Ah, tidak, tidak. Menurut pesan Ibu, aku tidak boleh terlalu menunjukkan perasaan. Sebelum ada sikap yang jelas dari Pak Armand, aku harus memendam perasaan ini. Mungkin yang bisa kulakukan saat ini adalah memberikan perhatian semampu yang kubisa.
***
Layaknya anak sekolah yang sedang melakukan backstreet relationship, secara diam-diam aku membuatkan bekal. Kami memakan bekal itu bersama ketika para penghuni kantor sedang istirahat.
Di depan para staff yang lain, sikap kami biasa-biasa saja. Pak Armand bersikap kaku dan dingin ketika memberi perintah dan tugas. Namun, ketika kami hanya berdua, dia menunjukkan sikap yang berbeda.
"Gimana rasanya, Pak?"
"Hmm." Pak Armand mengacungkan kedua jempolnya sembari menyesapi sayap ayam yang dibaluri dengan cabe hijau.
"Em, ayam apa ini?"
"Namanya ayam sungkem. Enak, Pak?"
"Enak. Good." Lagi-lagi beliau mengacungkan kedua jempolnya. Mendapat pujian seperti itu membuatku melayang. Membuatkan bekal setiap hari membuatku spesial. Aku merasa seperti seorang istri yang membuatkan bekal suaminya. Apalagi bila pria itu memakannya dengan lahap dan memuji masakan yang kubuat.

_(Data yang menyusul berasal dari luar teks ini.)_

-- ==== Sys2Proof/Machine/State.lean ====
section
/-! DEFINITION. The state of the device, as plain data, and the state after reset. Every piece of state that the spec
names stands here (INVENTORY.md lists them with their rules); the fields that are the model's own say so. -/

namespace Sys2Proof.Machine

/-- Memory: address and byte, addresses rising, no entry equal to what an unlisted address reads as. -/
abbrev Memory := List Host.Cell

/-- What a byte that no entry lists reads as. HBM lines that a device has not written read zero (R409), scratchpad is
granted zero (R200), slots are granted zero (R239); host and peer memory: DESIGN CHOICE (log entry 4). -/
def unlistedByte : Byte := 0

/-- The canonical form of a memory, from a lower bound on. -/
def Memory.wfFrom : Nat → Memory → Bool
  | _, [] => true
  | lo, (a, b) :: m => decide (lo ≤ a) && decide (b ≠ unlistedByte) && Memory.wfFrom (a + 1) m

/-- The canonical form: addresses strictly rising and no entry equal to what an unlisted address reads as. -/
def Memory.wf (m : Memory) : Bool := Memory.wfFrom 0 m

/-- Why the machine stops with a fault. -/
inductive Fault where
  /-- Raised by `exec` on an instruction when no live split or batch is issuing it: the machine's own `step` never does
  that. Safe: the device has no such event. -/
  | noIssuer
  deriving DecidableEq, Repr

/-- Why the machine has no next state. -/
inductive Refusal where
  /-- Raised by an arm of `exec` whose instruction has no meaning yet. Safe. -/
  | notModelled (mnemonic : String)
  deriving DecidableEq, Repr

/-! ### Places of storage -/

/-- A byte of storage, wherever it lives (R197, R218, R335, R364, R374, R402, R430, R447). -/
inductive Loc where
  /-- Host memory at a host address. -/
  | host (a : Nat)
  /-- HBM space of a virtual device (R366). -/
  | hbm (vd a : Nat)
  /-- Memory of virtual device `pvd` of the peer behind a port (R364). -/
  | peer (port pvd a : Nat)
  /-- Exchange-window line byte (R417). -/
  | win (uid off : Nat)
  /-- Scratchpad byte of a core, absolute (R16). -/
  | spad (core a : Nat)
  /-- Byte of a stationary slot: 128 rows of 384, then 128 side rows of 48 (R238). -/
  | slot (core n a : Nat)
  /-- The pages at 0x000F_F600_0000_0000 of a device: notification queue, energy block, error ring (R374, R402, R447). -/
  | sys (vd a : Nat)
  /-- A desired-state area of a writer domain (R335). -/
  | area (dom a : Nat)
  /-- Saved image of a team's scratchpad (R396). -/
  | image (team a : Nat)
  /-- Saved image of a device's slot on a core (R240). -/
  | slotImage (core vd n a : Nat)
  deriving DecidableEq, Repr

/-! ### Splits, batches and groups -/

/-- The state of a split-table entry (R179). -/
inductive SplitState where
  | free
  | running
  | joining
  deriving DecidableEq, Repr

/-- A register whose writes have a fixed latency (R70, R71, R98, R154). -/
inductive PReg where
  | s (n : Nat)
  | v (n : Nat)
  | o (n : Nat)
  | p (n : Nat)
  | flags
  | empty
  deriving DecidableEq, Repr

/-- A fixed-latency result that some reader may not see yet (R44, R70, R71, R73): the register, the cycle of the issue and the
cycle from which it may be read, the lanes that it writes (all of them for a scalar register), the values from before it (per
lane, or one), the producer's word or lane index and whether a scalar instruction wrote it (R462). -/
structure Pend where
  reg : PReg
  split : Nat
  issued : Nat
  ready : Nat
  mask : LaneMask
  old : List Word
  prod : Nat
  scalar : Bool
  /-- Issue number of the producer: a lane instruction whose VRUN is older may read either value (R97). -/
  seq : Nat
  deriving DecidableEq, Repr

/-- What a split waits for after its instruction has begun (R193). -/
inductive Block where
  | none
  /-- BAR b; it arrives when the group's stores from before issue number `seq` are accepted (R277). -/
  | bar (b seq : Nat)
  /-- FENCE: kind 0 full, 1 .ld, 2 .st; everything before `seq` (R273). -/
  | fence (scope kind seq : Nat)
  /-- A copy waits for its pannier or its entries (R227). -/
  | copy (id : Nat)
  /-- An engine instruction waits for its admission (R244). -/
  | engine (id : Nat)
  /-- An admitted pass whose first row has not started (R246). -/
  | stream (id : Nat)
  /-- The instruction is parked (R370). -/
  | park (id : Nat)
  /-- A .fe or .fec access waits at the port (R210). -/
  | fe (op : Nat)
  /-- CANCEL waits until its write is performed (R325). -/
  | write (op : Nat)
  /-- TLBINV over `n` pages from page `lo`: before it drops its entries it waits as a fence for what comes before `seq`,
  then for the accesses that started before `seq` (R378). -/
  | tlbinv (lo n seq : Nat) (dropped : Bool)
  deriving DecidableEq, Repr

/-- One split-table entry (R42, R179), with the times that the issue rules use (R70, R91, R193). -/
structure Split where
  state : SplitState
  pc : Nat
  /-- s48 to s63. -/
  priv : List Word
  fmt : Word
  saved : Word
  rejoin : LaneMask
  /-- The cycle from which the split may issue again. -/
  earliest : Nat
  /-- The cycle of the last issue, or of creation. -/
  lastIssue : Nat
  /-- YIELD: passed over at the next opportunity (R94). -/
  passOver : Bool
  block : Block
  /-- Issue number of the last VSYNC that passed (split order, R266). -/
  vsyncSeq : Nat
  /-- The slot from which every fixed-latency result of the split's finished batches is written (R176). -/
  laneReady : Nat
  /-- The word of the latest scalar instruction that issued, for the record of a join deadlock (R467). -/
  word : Nat
  /-- Issue number at which the split was created: it tells the splits apart that hold one entry in turn (R266). -/
  born : Nat
  deriving DecidableEq, Repr

/-- One entry of the last-result file (R48). -/
inductive HEntry where
  | noResult
  /-- The 96 values, the values before, the slot from which they may be read and the producer's lane index. -/
  | vals (new old : List Word) (ready prod : Nat)
  /-- A counted result: the value that the destination specifier holds when it is read. -/
  | dest (spec : Nat)
  deriving DecidableEq, Repr

/-- A batch of the batch queue (R95, R96, R176 to R178). -/
structure Batch where
  bid : Nat
  split : Nat
  first : Nat
  count : Nat
  /-- Index, within the batch, of the next unissued instruction. -/
  next : Nat
  mask : LaneMask
  fmt : Word
  started : Bool
  suspended : Bool
  block : Block
  pipe : Option Nat
  /-- The slot from which the next instruction may issue (R71). -/
  nextSlot : Nat
  /-- The cycle of its VRUN (R194) and the word index of that VRUN (R446). -/
  vrunAt : Nat
  spc : Nat
  /-- Issue number of its VRUN (R266). -/
  seq : Nat
  hist : List HEntry
  /-- Lanes that a suspended instruction has already served (R187, R211). -/
  served : LaneMask
  /-- The slot from which every fixed-latency result of the batch is written. -/
  ready : Nat
  deriving DecidableEq, Repr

"Sepertinya kamu tidak cocok kerja di bank."
"Terus? Cocoknya?"
"Masak kali ya. Masakanmu enak-enak." Pak Armand tidak berhenti mengunyah. Aku tahu Pak Armand sangat menyukai pedas, sehingga hampir tiap hari aku membuat menu pedas untuk menyenangkan hatinya.
"Saya tidak mau masak untuk orang lain, Pak."
"Bukannya aku orang lain? Kenapa kamu memasak untukku?"
"Ya, kalau Bapak, beda."
"Beda gimana?"
"Saya mau memasak hanya untuk Bapak. Di rumah Bapak. Apakah boleh?" Hah, pertahananku untuk tidak terlalu menunjukkan perasaan berakhir sudah. Secara tidak langsung, aku sudah menyatakan perasaanku. Pria yang pintar seperti Pak Armand, pasti bisa menangkap maksudku dengan jelas.
Aku menundukkan kepala sembari bermain-main dengan suwiran ayam di tangan, sama sekali tidak berani menatap wajah Pak Armand. Jantungku berdebar sangat kencang, menunggu jawaban yang akan terlontar.
"Kamu mau?" Dua kata yang berhasil membuatku tercengang.